= Ryhurst =

English health estate management company

Ryhurst Ltd is a specialist provider of health estate management services in England. The firm is based in Sussex.

Ryhurst formerly delivered new NHS facilities via the Private Finance Initiative. It built Lymington New Forest Hospital, which opened in 2007 for Southern Health NHS Foundation Trust but has now developed a strategic estates partnership model. The public sector contributes the land and the assets, and the private sector secures funding to an equivalent amount. Both have a 50-50 share in the resulting company. Stephen Collinson, the managing director of Ryhurst, is a former hospital chief executive.

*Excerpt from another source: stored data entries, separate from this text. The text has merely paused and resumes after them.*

-- ==== Sys2Proof/Machine/Power.lean ====
section
/-!
DEFINITION. The thermal governor, moves between cores and columns, gating, valves and HBM states (R302 to R317, R371).
Temperatures are in 1/16 °C, costs in twentieths of a power unit.
-/

namespace Sys2Proof.Machine

/-! ### Sensors (R305) -/

/-- A threshold after a sample: reached, it sets; 3 °C below it, it clears. -/
def crossed (was : Bool) (sample at_ : Nat) : Bool := decide (at_ * 16 ≤ sample) || (was && decide ((at_ - 3) * 16 ≤ sample))

/-- A core sampled; it stays stopped while the record of its Trip waits for room (R326), and while a gang on it is still to be saved
(R306). -/
def Core.sampled (x : Nat) (waits : Bool) (c : Core) : Core :=
  { c with sensor := x, warn := crossed c.warn x 90, move := crossed c.move x 95, throttle := crossed c.throttle x 105
           trip := crossed c.trip x 115 || (c.trip && waits) }

/-- The record of a core's Trip, which names it (R328), waits for room. -/
def Tower.tripWaits (tw : Tower) (col : Nat) (k : Four) : Bool :=
  tw.fltq.anyWaits fun r => r.code == 8 && field r.bytes 3 1 == k.val && field r.bytes 7 1 == col

/-- Every core of a tower sampled: the sensor of tier k in column c is sample 4c + k. -/
def sampleAll (s : State) (t : Four) (samples : List Nat) : State :=
  s.updTower t fun tw => { tw with cols := tw.cols.mapIdx fun c co =>
    { co with cores := co.cores.mapIdx fun k x => x.sampled (samples.getD (4 * c + k.val) x.sensor) (tw.tripWaits c k || (coreWgs s t c k).any (·.1.saving)) } }

/-- Cores of present columns. -/
def coresOf (s : State) (t : Four) : List (Nat × Four) := (presentCols s t).flatMap fun c => Four.all.map fun k => (c, k)

/-! ### Trip (R306) -/

/-- A core that issues nothing more (R306): units begun and not issued, held at issue, or waiting on counts, stand at their first
word. A SETTLE whose release is under way completes it, as an operation in flight: after RESUME of code 0x10 the bead goes on behind
it (R330). -/
def Bead.tripped (b : Bead) : Bead :=
  if !b.live || b.park.isSome then b
  else
    match b.wait with
    | none => if b.held.isNone then b.rewind else b
    | some w => if w.kind == .issue || w.kind == .count || w.kind == .fence || (w.kind == .settle && w.sat.isNone) then b.rewind else b

/-- The record of kind 8 (R328). -/
def reportTrip (s : State) (t : Four) (col : Nat) (k : Four) : State :=
  let bytes := faultBytes 8 0 0 (BitVec.ofNat 8 k.val) 0 t col 0 (s.tower t).time 0xFFFFFFFF 0xFFFF 0xFFFF 0xFFFF 1
  (pushFault s t { blankRec s.nextId bytes with code := 8 }).fresh

/-- A gang whose core has tripped: its save begins, in place of a column move; one that is pending for parking is now for Trip,
and queues the gang at its end (R306). One for an eviction goes on as that, and is counted in CR.EVICTS (the model's choice, log
72). -/
def Gang.tripSave (g : Gang) : Gang :=
  match g.pending with
  | some (.save (.evict _)) => g
  | _ => { g with pending := some (.save .trip) }

/-- A column move that has reserved a core of a column (R311). -/
def Gang.reserves (t : Four) (col : Nat) (k : Four) (g : Gang) : Bool :=
  match g.coming t col with
  | some (_, tiers) => tiers.any fun x => x.2 == k
  | none => false

/-- A core trips: its record, the saves of the gangs with a workgroup on it, and the end of a column move that would bring one
there (log 72). -/
def tripCore (t : Four) (s : State) (x : Nat × Four) : State :=
  let s1 := (s.gangs.filter (Gang.reserves t x.1 x.2)).foldl (fun s g => s.endMove g.id) (reportTrip s t x.1 x.2)
  (coreWgs s1 t x.1 x.2).foldl (fun s y =>
    ((s.endMove y.1.id).updWg y.1.id y.2.pos fun w => w.updBeads (fun _ => true) Bead.tripped).updGang y.1.id Gang.tripSave) s1

/-- A tripped core without strands is gated. -/
def gateTripped (t : Four) (s : State) (x : Nat × Four) : State :=
  let c := (s.col t x.1).cores.get x.2
  if c.trip && (coreWgs s t x.1 x.2).isEmpty then setCore s t x.1 x.2 fun c => { c with gated := true, waking := none } else s

/-! ### Choosing moves (R308, R311) -/

def Core.cool (c : Core) : Bool := decide (c.sensor < 92 * 16) && !c.trip

/-- What a core would hold without a workgroup. -/
def useWithout (s : State) (t : Four) (col : Nat) (k : Four) (gang member : Nat) : CoreUse :=
  ((coreWgs s t col k).filter fun x => !(x.1.id == gang && x.2.pos == member)).foldl (fun u x => u.add x.2.use)
    (reservedUse s t col k)

/-- Workgroups ranked to be shed: with a tile set, then most granules, then lowest w. -/
def shedKey (w : Wg) : List Int := [if w.tile.isSome then 0 else 1, -(w.use.granules : Int), (w.w : Int)]

/-- The workgroup that a core sheds, among equals the first in the column's list of residents (log 45). -/
def shed (s : State) (t : Four) (col : Nat) (k : Four) : Option (Gang × Wg) :=
  (sortBy (fun a b => lexLe (shedKey a.2) (shedKey b.2)) (coreWgs s t col k)).head?

/-- The other cores of a column that are cool enough, coolest first. -/
def coolerCores (s : State) (t : Four) (col : Nat) (k : Four) : List Four :=
  sortBy (fun a b => lexLe [(((s.col t col).cores.get a).sensor : Int), (a.val : Int)]
      [(((s.col t col).cores.get b).sensor : Int), (b.val : Int)])
    (Four.all.filter fun j => j != k && ((s.col t col).cores.get j).cool)

/-- The workgroup to exchange with on core j: the fewest granules among those that fit, among equals the first in the column's list
of residents (log 45). -/
def exchangeWith (s : State) (t : Four) (col : Nat) (k j : Four) (g : Gang) (w : Wg) : Option (Gang × Wg) :=
  (sortBy (fun a b => decide (a.2.use.granules ≤ b.2.use.granules)) ((coreWgs s t col j).filter fun x =>
    x.1.pending.isNone && x.2.move.isNone && (useWithout s t col j x.1.id x.2.pos).fits w.use && (useWithout s t col k g.id w.pos).fits x.2.use)).head?

/-- Cores of a column that hold no sleep: neither they nor the column are gated, and no wake is under way (R316). -/
def coresAwake (s : State) (t : Four) (col : Nat) (ks : List Four) : Bool :=
  !(s.col t col).gated && ks.all fun k => !((s.col t col).cores.get k).gated && ((s.col t col).cores.get k).waking.isNone

/-- A column move of one of the column's gangs is pending. -/
def columnMoving (s : State) (t : Four) (col : Nat) : Bool :=
  (residents s t col).any fun g => match g.pending with | some (.column ..) => true | _ => false

def State.setMove (s : State) (gang member : Nat) (m : Option LayerMove) : State :=
  s.updWg gang member fun w => { w with move := m }

/-- A layer move chosen for a core at Move (R308); one whose workgroup has a move or its gang a save pending sheds none. A drain of the
column keeps none of its moves from happening: it bars what comes into the column (R359). -/
def chooseLayer (t : Four) (s : State) (x : Nat × Four) : State :=
  let col := x.1
  let now := (s.tower t).time
  match shed s t col x.2 with
  | none => s
  | some (g, w) =>
    if g.pending.isSome || w.move.isSome || !((s.col t col).cores.get x.2).move || columnMoving s t col then s
    else
      let cs := coolerCores s t col x.2
      match cs.find? fun j => (coreUse s t col j).fits w.use with
      | some j => wakeCores (s.setMove g.id w.pos (some { tier := j, other := none, since := now })) t col [j]
      | none =>
        match cs.findSome? fun j => (exchangeWith s t col x.2 j g w).map fun y => (j, y) with
        | none => s
        | some (j, (h, y)) =>
          (s.setMove g.id w.pos (some { tier := j, other := some (h.id, y.pos), since := now })).setMove h.id y.pos
            (some { tier := x.2, other := some (g.id, w.pos), since := now })

/-- The gang with a column move pending: base and tiers there, the instant of the choice. -/
def Gang.moving (col base : Nat) (ks : List Four) (since : Nat) (g : Gang) : Gang :=
  { g with pending := some (.column col base (List.zipWith (fun w k => (w.pos, k)) g.members ks) since) }

/-- The gang's fit in a destination of a column move, with the hottest sensor there. -/
def columnFit (s : State) (t : Four) (l : Launch) (g : Gang) (c : Nat) : Option (Nat × Nat × Nat × List Four) :=
  let co := s.col t c
  if co.draining || !co.cores.toList.all Core.cool then none
  else
    ((fitsColumn s t c (g.members.map Wg.use) l.scratchAll (g.copies.flatMap (·.locks)).length).filter fun x =>
      roomKept s (s.updGang g.id (Gang.moving c x.1 x.2 0)) t c).map fun x =>
        ((co.cores.toList.map (·.sensor)).foldl max 0, c, x.1, x.2)

/-- Where a gang would move to: least hottest sensor, then the lowest column. -/
def moveTarget (s : State) (t : Four) (l : Launch) (g : Gang) : Option (Nat × Nat × Nat × List Four) :=
  (sortBy (fun a b => lexLe [(a.1 : Int), (a.2.1 : Int)] [(b.1 : Int), (b.2.1 : Int)])
    (((presentCols s t).filter (· != g.col)).filterMap (columnFit s t l g))).head?

def gangKey (s : State) (g : Gang) : List Int := [(g.num : Int), (((s.launch? g.launch).map (·.order)).getD 0 : Int)]

/-- A column move chosen for a column hot at two evaluations (R311): the lowest-numbered gang that fits, a gang being saved
apart; its members' layer moves go on. The gated cores that it will take are woken (R316). -/
def chooseColumn (t : Four) (s : State) (col : Nat) : State :=
  let rs := residents s t col
  if (s.col t col).hot < 2 || columnMoving s t col then s
  else
    let cs := sortBy (fun a b => lexLe (gangKey s a) (gangKey s b)) (rs.filter (·.pending.isNone))
    match cs.findSome? fun g => (s.launch? g.launch).bind fun l => (moveTarget s t l g).map fun x => (g, x) with
    | none => s
    | some (g, (_, c, base, ks)) =>
      wakeCores (s.updGang g.id (Gang.moving c base ks (s.tower t).time)) t c ks

/-- All four tiers at Move, counted over evaluations. -/
def countHot (s : State) (t : Four) : State :=
  s.updTower t fun tw => { tw with cols := tw.cols.map fun co =>
    { co with hot := if co.cores.toList.all (·.move) then co.hot + 1 else 0 } }

/-! ### Ratios (R303) -/

/-- The order of R303: wrap-up, lease, least slack, below Warn, tier. -/
def ratioKey (s : State) (t : Four) (col : Nat) (k : Four) : List Int :=
  let c := (s.col t col).cores.get k
  let ws := coreWgs s t col k
  let claim (b : Bool) : Int := if b && !c.throttle then 0 else 1
  let slacks := ws.filterMap fun x => (s.launch? x.1.launch).bind fun l => l.slack (s.tower t).time
  [claim (ws.any fun x => x.2.inWrap), claim (ws.any fun x => x.2.leased)]
    ++ (match slacks with | [] => [1, 0] | x :: xs => [0, xs.foldl min x]) ++ [if c.warn then 1 else 0, (k.val : Int)]

/-- Ratios given in order; the cores after keep room for one half. -/
def giveRatios (t : Four) (col : Nat) : List Four → Nat → State → State
  | [], _, s => s
  | k :: ks, left, s =>
    let c := coreClass s t col k
    let cap := if (s.tower t).boot.minimal || ((s.col t col).cores.get k).trip then 1 else ratioCap s t col k
    let rest := ks.foldl (fun n j => n + (coreClass s t col j).cost 1) 0
    let r := bestRatio c cap (left - rest)
    giveRatios t col ks (left - c.cost r) (setGov s t col k r)

/-- The loop of R303 for one column. -/
def columnRatios (t : Four) (s : State) (col : Nat) : State :=
  let busy := Four.all.filter fun k => (coreClass s t col k).rank ≥ 2
  let idle := Four.all.filter fun k => (coreClass s t col k).rank < 2
  let order := sortBy (fun a b => lexLe (ratioKey s t col a) (ratioKey s t col b)) busy
  let left := columnBudget - idle.foldl (fun n k => n + (coreClass s t col k).cost 1) 0
  recoverRatios (giveRatios t col order left s) t col

/-- THE EVALUATION (R303, R305, R306, R308, R311), every 10 µs. Of columns that compete for a destination the lowest chooses first, and
of the cores of a column the lowest tier (the model's choice, log 98). -/
def evaluate (s : State) (t : Four) (samples : List Nat) : State :=
  let cores := coresOf s t
  let tripsBefore := cores.filter fun x => ((s.col t x.1).cores.get x.2).trip
  let s1 := countHot (sampleAll s t samples) t
  let trips := cores.filter fun x => ((s1.col t x.1).cores.get x.2).trip
  let s2 := cores.foldl (gateTripped t) ((trips.filter (!tripsBefore.contains ·)).foldl (tripCore t) s1)
  let s3 := if (s.tower t).boot.minimal then s2
    else cores.foldl (chooseLayer t) ((presentCols s t).foldl (chooseColumn t) s2)
  let s4 := (presentCols s t).foldl (fun s c => columnRatios t (s.updCol t c fun co => { co with halved := false }) c) s3
  let s5 := s4.updTower t fun tw => { tw with lastEval := tw.time }
  if trips = tripsBefore then s5 else offer s5 t none

/-- R303. -/
def execGovernorEvaluation (t : Four) (samples : List Nat) (s : State) : Res :=
  .next (if (s.tower t).lastEval + 10000 ≤ (s.tower t).time then evaluate s t samples else s)

/-! ### Layer moves (R309, R310) -/

/-- One workgroup crosses to another core of its column; `leaving` is the partner of an exchange, whose strands are no longer
counted there (R40). -/
def crossTo (s : State) (g : Gang) (member : Nat) (k : Four) (leaving : Option (Nat × Nat)) : State :=
  let there := (residents s g.tower g.col).flatMap fun x =>
    x.members.filter fun w => !(x.id == g.id && w.pos == member) && leaving != some (x.id, w.pos)
  let s1 := leaveRacq s g.tower g.col fun x => x.1 == g.id && x.2.1 == member
  let s2 := s1.updWg g.id member fun w =>
    let w1 := { (w.updBeads (fun _ => true) Bead.reissued).lastInTurn s.nextId with tier := k, move := none }
    ((bindMembers there [w1]).head?).getD w1
  let s3 := s2.updLaunch g.launch fun l => { l with lmoves := l.lmoves + 1 }
  match (s3.gang? g.id).bind (·.member? member) with
  | some w => (wakeCores (rejoinRacq s3 g [w]) g.tower g.col [k]).fresh
  | none => s3

/-- The partner of an exchange is still bound to it. -/
def partnerReady (s : State) (g : Gang) (member : Nat) (o : Nat × Nat) : Option (Gang × Wg × Four) :=
  match s.gang? o.1 with
  | none => none
  | some h =>
    match h.member? o.2 with
    | none => none
    | some y =>
      match y.move with
      | some m => if m.other == some (g.id, member) && h.pending.isNone then some (h, y, m.tier) else none
      | none => none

Partnerships have been formed with Cheshire and Wirral Partnership NHS Foundation Trust, Lancashire Care NHS Foundation Trust, and the Isle of Wight NHS Trust. Collinson claims that the company acts as a 50:50 partner with the trust and tries to help them deliver their clinical service plans and service change strategies by providing the most appropriate estate.

Concerned residents on the Isle of Wight held a meeting about the future of the Isle of Wight NHS Trust and the partnership with Ryhurst, in December 2014. The deal was described by trade unions as a slippery slope towards privatisation. Isle of Wight Council scrutiny committee chairman Cllr Geoff Lumley questioned why health trust bosses failed to mention the deal when they met with councillors in November 2014.